There’s a New Mr. Yen in Town

Jerome Powell is Mr. Yen. He has been for some time, but it has taken a while for the world to catch on.

This is a simplified version of the narrative that emerged after the Japanese currency fell through another big round number — this one being 160 per dollar. You would think Japan has no agency and that something that should have been apparent all year has suddenly come into view: The biggest driver of the yen’s depreciation in 2024 is the yawning gap in interest rates between Japan and the US. Even stray yen bulls stake much on the Federal Reserve, which Powell leads, reducing borrowing costs later this year.

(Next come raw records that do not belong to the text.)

/-- Every effect keeps the invariant. -/
theorem Effect.inv (h : Effect i s t) (hs : Inv s) : Inv t := by
  cases h with
  | kept hi => exact hs
  | raised e he hi => exact hs.raiseError he
  | init x hv => exact hs.beginRun x
  | pad m hp hshort hcap hm hlen => exact hs.pad hp hcap hm hlen
  | parse hp h0 => exact hs.parse hp h0
  | parseNoBlock hp h0 => exact absurd h0 (hs.blockCount_ne_zero hp)
  | expand hp => exact hs.expand hp
  | round hp ht => exact hs.roundStep ht
  | fold hp ht hb => exact hs.foldBody hp hb
  | compress hp hb => exact hs.finishRounds.foldBody hp hb
  | format hi he => exact hs.format

/-- Every command keeps the invariant, HASH included. -/
theorem Inv.exec (hs : Inv s) (h : exec i s = .next t) : Inv t := by
  have hrun := exec_effects h
  clear h
  induction hrun with
  | refl => exact hs
  | tail _ h ih =>
    obtain ⟨_, h⟩ := h
    exact h.inv ih

/-- Every event keeps the invariant. -/
theorem Inv.performEvent {a : HostEvent} (hs : Inv s) (h : performEvent a s = .next t) : Inv t := by
  rcases performEvent_next h with ⟨x, rfl⟩ | rfl | ⟨x, rfl⟩ | ⟨addr, b, ha, rfl⟩ | ⟨_, rfl⟩ | ⟨_, rfl⟩ |
    ⟨_, _, _, i, _, _, h⟩
  · exact hs.hostSide s.host (some x) s.draws
  · exact hs
  · exact hs.msglen x
  · exact hs.msgWrite b ha
  · exact inv_resetCore s
  · exact hs.raiseError (by decide)
  · exact hs.exec h

end Sys2Proof.Machine

namespace Sys2Proof.Proofs

open Sys2Proof.Machine Sys2Proof.Claims

/-- Settles O37, at the open MSG_CAP with the default constants and at every other choice of both. -/
theorem invariantHoldsAtReset : Obligations.InvariantHoldsAtReset :=
  ⟨inv_resetWith _ _, inv_resetWith⟩

/-- Settles O38: a step holds the state, or the oldest event acts on the state that has taken it, and every event keeps the invariant. -/
theorem stepKeepsInvariant : Obligations.StepKeepsInvariant := by
  intro s t hs h
  rcases step_next h with ⟨_, rfl⟩ | ⟨a, rest, _, _, h⟩
  · exact hs
  · exact (hs.hostSide rest none (s.draws + 1)).performEvent h

end Sys2Proof.Proofs

namespace Sys2Proof.Machine

variable {s t : State} {i : Instr} {rest : List HostEvent}

/-! The STATUS view (R38). -/

theorem Phase.code_lt (p : Phase) : p.code < 2 ^ 3 := by cases p <;> decide

theorem Variant.code_lt (v : Variant) : v.code < 2 := by cases v <;> decide

theorem ErrKind.code_lt (e : ErrKind) : e.code < 2 ^ 3 := by cases e <;> decide

/-- A field above the `n` bits of a number adds to it. -/
theorem lor_shiftLeft {lo : Nat} (n hi : Nat) (h : lo < 2 ^ n) : lo ||| hi <<< n = lo + 2 ^ n * hi := by
  rw [Nat.lor_comm, ← Nat.shiftLeft_add_eq_or_of_lt h, Nat.shiftLeft_eq, Nat.mul_comm, Nat.add_comm]

/-- The fields of STATUS lie in bits of their own, so their disjunction is their sum (R38). -/
theorem toNat_status (s : State) : s.status.toNat = Claims.statusNumber s := by
  have hp := s.phase.code_lt
  have hv := s.variant.code_lt
  have he := s.err.code_lt
  have hd := s.dv.toNat_lt
  have hb := s.busy.toNat_lt
  have hsum : s.phase.code ||| s.dv.toNat <<< 3 ||| s.variant.code <<< 4 ||| s.busy.toNat <<< 7 ||| s.err.code <<< 8 =
      Claims.statusNumber s := by
    rw [lor_shiftLeft 3 _ hp, lor_shiftLeft 4 _ (by omega), lor_shiftLeft 7 _ (by omega), lor_shiftLeft 8 _ (by omega)]
    rfl
  rw [State.status, hsum, BitVec.toNat_ofNat, Claims.statusNumber]
  exact Nat.mod_eq_of_lt (by omega)

/-! What an access to a register does (R48, R50). -/

/-- The slot at the offset of a register holds that register (R50). -/
theorem regAtSlot_offset (r : Reg) : regAtSlot (r.offset / 8) = some r := by
  cases r with
  | cmd | status | msglen | padlen | nblk | blkidx | t | dlen => rfl
  | h j | wv j | w j => revert j; decide

/-- The offset of a register is aligned (R50). -/
theorem regAligned_offset (r : Reg) : regAligned r.offset 8 = true := by
  cases r with
  | cmd | status | msglen | padlen | nblk | blkidx | t | dlen => rfl
  | h j | wv j | w j => simp [regAligned, Reg.offset]

/-- An 8-byte write at the offset of a register writes that register. -/
theorem writeRegister_offset (r : Reg) (x : Word) : writeRegister r.offset 8 x s = storeRegister r x s := by
  simp [writeRegister, regAligned_offset, regAtSlot_offset]

/-- A step whose event is the write of a register (R48, R69). -/
theorem step_regWrite (r : Reg) (x : Word) (hb : s.busy = false) (h : s.host = .regWrite r.offset 8 x :: rest) :
    step s = storeRegister r x (s.taking rest) := by
  rw [step_of_cons h, hostEvent_of_not_busy (s := s.taking rest) hb]
  exact writeRegister_offset r x

/-- A step whose event is reset, which may act while BUSY = 1 too (R183, R194). -/
theorem step_reset (h : s.host = .reset :: rest) : step s = .next (resetCore (s.taking rest)) := by
  rw [step_of_cons h, hostEvent]
  simp [HostEvent.allowedWhileBusy, performEvent]

/-- ROUND in COMPRESS past the last round is legal by the table, and has no word of the schedule to use. -/
theorem execRound_past_last (hp : s.phase = .compress) (ht : s.cfg.rounds < s.t.toNat) :
    execRound s = .fault (.roundIndexOutOfRange .round) := by
  have hl : s.legal .round = true := by simp [State.legal, hp, ht.ne']
  rw [execRound, gated_of_legal (by simp [hp]) hl, roundBody, if_pos ht]

end Sys2Proof.Machine

namespace Sys2Proof.Proofs

open Sys2Proof.Machine Sys2Proof.Claims

/-- Settles O16: the value of STATUS is the sum of R38, and the fields are its digits. -/
theorem statusLayout : Obligations.StatusLayout := by
  refine ⟨fun s => ?_, fun s rest x hb h => step_regWrite .status x hb h, by decide, by decide, by decide⟩
  have hp := s.phase.code_lt
  have hv := s.variant.code_lt
  have he := s.err.code_lt
  have hd := s.dv.toNat_lt
  have hb := s.busy.toNat_lt
  rw [toNat_status, statusNumber]
  omega

/-- Settles O17: the step answers the reset core, whose fields are read off; an unlisted cell of an empty memory holds its background. -/
theorem resetSetsEveryRegister : Obligations.ResetSetsEveryRegister := by
  intro s rest h
  refine ⟨_, step_reset h, ?_⟩
  simp [Memory.read, Memory.lookup, ByteSpace.background]

/-- Settles O29: the table of R152 lets ROUND through, and its body stops by name. -/
theorem roundPastLastRoundFaults : Obligations.RoundPastLastRoundFaults :=
  fun _ => execRound_past_last

/-- Settles O41: each effect of a command, field by field. -/
theorem onlyNamedCommandsWrite : Obligations.OnlyNamedCommandsWrite := by
  intro i s t hi h
  cases exec_effect hi h with
  | kept | raised | init | pad | parse | parseNoBlock | expand | round | format => simp
  | fold hp ht hb =>
    obtain ⟨_, rfl⟩ | ⟨_, rfl⟩ := foldBody_next hb <;> simp
  | compress hp hb =>
    obtain ⟨_, rfl⟩ | ⟨_, rfl⟩ := foldBody_next hb <;> simp

end Sys2Proof.Proofs

namespace Sys2Proof.Machine

variable {s t : State} {a : HostEvent} {rest : List HostEvent}

/-! The accesses to the REG space (R48, R50 to R55). -/

/-- With BUSY = 0 the oldest pending event does what its rule says, on the state that has taken it (R69). -/
theorem step_of_event (hb : s.busy = false) (h : s.host = a :: rest) : step s = performEvent a (s.taking rest) :=
  (step_of_cons h).trans (hostEvent_of_not_busy hb)

theorem regAligned_iff {offset width : Nat} : regAligned offset width = true ↔ width = 8 ∧ offset % 8 = 0 :=
  decide_eq_true_iff

/-- No slot from 0x380 on holds a register (R50). -/
theorem regAtSlot_of_le {k : Nat} (h : 112 ≤ k) : regAtSlot k = none := by
  unfold regAtSlot
  repeat rw [if_neg (by omega)]

/-- The slots that hold no register (R50, R51): those of 0x0C0..0x0F8 and everything from 0x380 on. -/
theorem regAtSlot_eq_none_iff (k : Nat) : regAtSlot k = none ↔ (24 ≤ k ∧ k < 32) ∨ 112 ≤ k := by
  have hlow : ∀ k < 112, regAtSlot k = none ↔ 24 ≤ k ∧ k < 32 := by decide
  by_cases h : k < 112
  · rw [hlow k h]
    omega
  · simp [regAtSlot_of_le (Nat.le_of_not_lt h), Nat.le_of_not_lt h]

/-- The register of a slot lies at the offset of the slot (R50). -/
theorem offset_of_regAtSlot {k : Nat} {r : Reg} (h : regAtSlot k = some r) : r.offset = 8 * k := by
  have hlow : ∀ k < 112, ∀ r ∈ regAtSlot k, r.offset = 8 * k := by decide
  refine hlow k ?_ r h
  by_contra hk
  cases (regAtSlot_of_le (Nat.le_of_not_lt hk)).symm.trans h

/-- An aligned offset that a slot maps is the offset of its register. -/
theorem eq_offset_of_regAtSlot {offset : Nat} {r : Reg} (ha : offset % 8 = 0) (h : regAtSlot (offset / 8) = some r) :
    offset = r.offset := by
  rw [offset_of_regAtSlot h]
  omega

/-- An access to REG of a wrong width or alignment is a model fault (R48). -/
theorem performEvent_of_not_aligned {offset width : Nat}
    (ha : a = .regRead offset width ∨ ∃ x, a = .regWrite offset width x) (h : regAligned offset width = false) :
    performEvent a s = .fault (.regWidthOrAlignment a) := by
  rcases ha with rfl | ⟨x, rfl⟩
  · simp [performEvent, readRegister, h]
  · simp [performEvent, writeRegister, h]

/-- An access to an unmapped slot of REG is a model fault (R51). -/
theorem performEvent_of_unmapped {offset width : Nat}
    (ha : a = .regRead offset width ∨ ∃ x, a = .regWrite offset width x) (h : regAligned offset width = true)
    (hu : regAtSlot (offset / 8) = none) : performEvent a s = .fault (.regUnmapped a) := by
  rcases ha with rfl | ⟨x, rfl⟩
  · simp [performEvent, readRegister, h, hu]
  · simp [performEvent, writeRegister, h, hu]

/-- A read of REG that answers a next state replies to the host (R55). -/
theorem readRegister_next {offset width : Nat} (h : readRegister offset width s = .next t) :
    ∃ x, t = { s with rdata := some x } := by
  unfold readRegister at h
  split at h
  · split at h <;> cases h
    exact ⟨_, rfl⟩
  · cases h

/-- A write of REG that answers a next state is an 8-byte write at the offset of a register (R48, R51). -/
theorem writeRegister_next {offset width : Nat} {x : Word} (h : writeRegister offset width x s = .next t) :
    ∃ r : Reg, offset = r.offset ∧ width = 8 ∧ storeRegister r x s = .next t := by
  unfold writeRegister at h
  split at h
  · rename_i ha
    obtain ⟨hw, ho⟩ := regAligned_iff.1 ha
    split at h
    · rename_i r hr
      exact ⟨r, eq_offset_of_regAtSlot ho hr, hw, h⟩
    · cases h
  · cases h

/-- A write to a register other than CMD and MSGLEN is ignored (R52). -/
theorem storeRegister_readOnly {r : Reg} (x : Word) (hc : r ≠ .cmd) (hm : r ≠ .msglen) :
    storeRegister r x s = .next s := by
  cases r with
  | cmd => exact absurd rfl hc
  | msglen => exact absurd rfl hm
  | status | padlen | nblk | blkidx | t | dlen | h _ | wv _ | w _ => rfl

/-- The value that a read returns is the one of the register map (R50, R55). -/
theorem readReg_eq_regValue (s : State) (r : Reg) : s.readReg r = Claims.regValue s r := by
  cases r with
  | status => rw [State.readReg, Claims.regValue, ← toNat_status, BitVec.ofNat_toNat, BitVec.setWidth_eq]
  | t | dlen => exact (BitVec.ofNat_toNat ..).symm
  | cmd | msglen | padlen | nblk | blkidx | h _ | wv _ | w _ => rfl

/-- An 8-byte read at the offset of a register replies with that register. -/
theorem readRegister_offset (r : Reg) : readRegister r.offset 8 s = reply (s.readReg r) s := by
  simp [readRegister, regAligned_offset, regAtSlot_offset]

/-- A step whose event is the read of a register (R55, R69). -/
theorem step_regRead (r : Reg) (hb : s.busy = false) (h : s.host = .regRead r.offset 8 :: rest) :
    step s = reply ((s.taking rest).readReg r) (s.taking rest) :=
  (step_of_event hb h).trans (readRegister_offset r)

/-! Command words (R53, R151). -/

/-- The command word of a CMD write is `x[7:0]` (R53). -/
theorem setWidth_eq_ofNat_mod (x : Word) : BitVec.setWidth 8 x = BitVec.ofNat 8 (x.toNat % 256) := by
  apply BitVec.eq_of_toNat_eq
  simp

/-- A word that decodes performs its command. -/
theorem issueCommand_of_ok {c : Byte} {i : Instr} (h : decode c = .ok i) : issueCommand c s = exec i s := by
  simp [issueCommand, h]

That the yen’s fluctuations owe a great deal to Washington shouldn’t be a revelation. Bets on American rates have been the dominant force in the $7.5 trillion-a-day currency market for at least two years. The yen isn’t the only one to suffer, but the retreat has been remarkable. It’s down more than 12% against the greenback this year; the next biggest loser is the Thai baht with a drop of 7%. Watching when the Japanese government will next intervene to cushion the slide has become secondary to guessing how the yen will react to key US data, such as the Fed’s preferred gauge of inflation.

Viewed this way, whatever happens in Tokyo is of little importance. Atsushi Mimura, who is set to become the top FX official in July, might as well not bother. And Kazuo Ueda, the Bank of Japan governor, is a bit player. This is an exaggeration, of course, but the tone of news stories this week has been one of surrender — or futility. For months, people pinned hopes for a yen rebound on the BOJ ending its negative rate policy.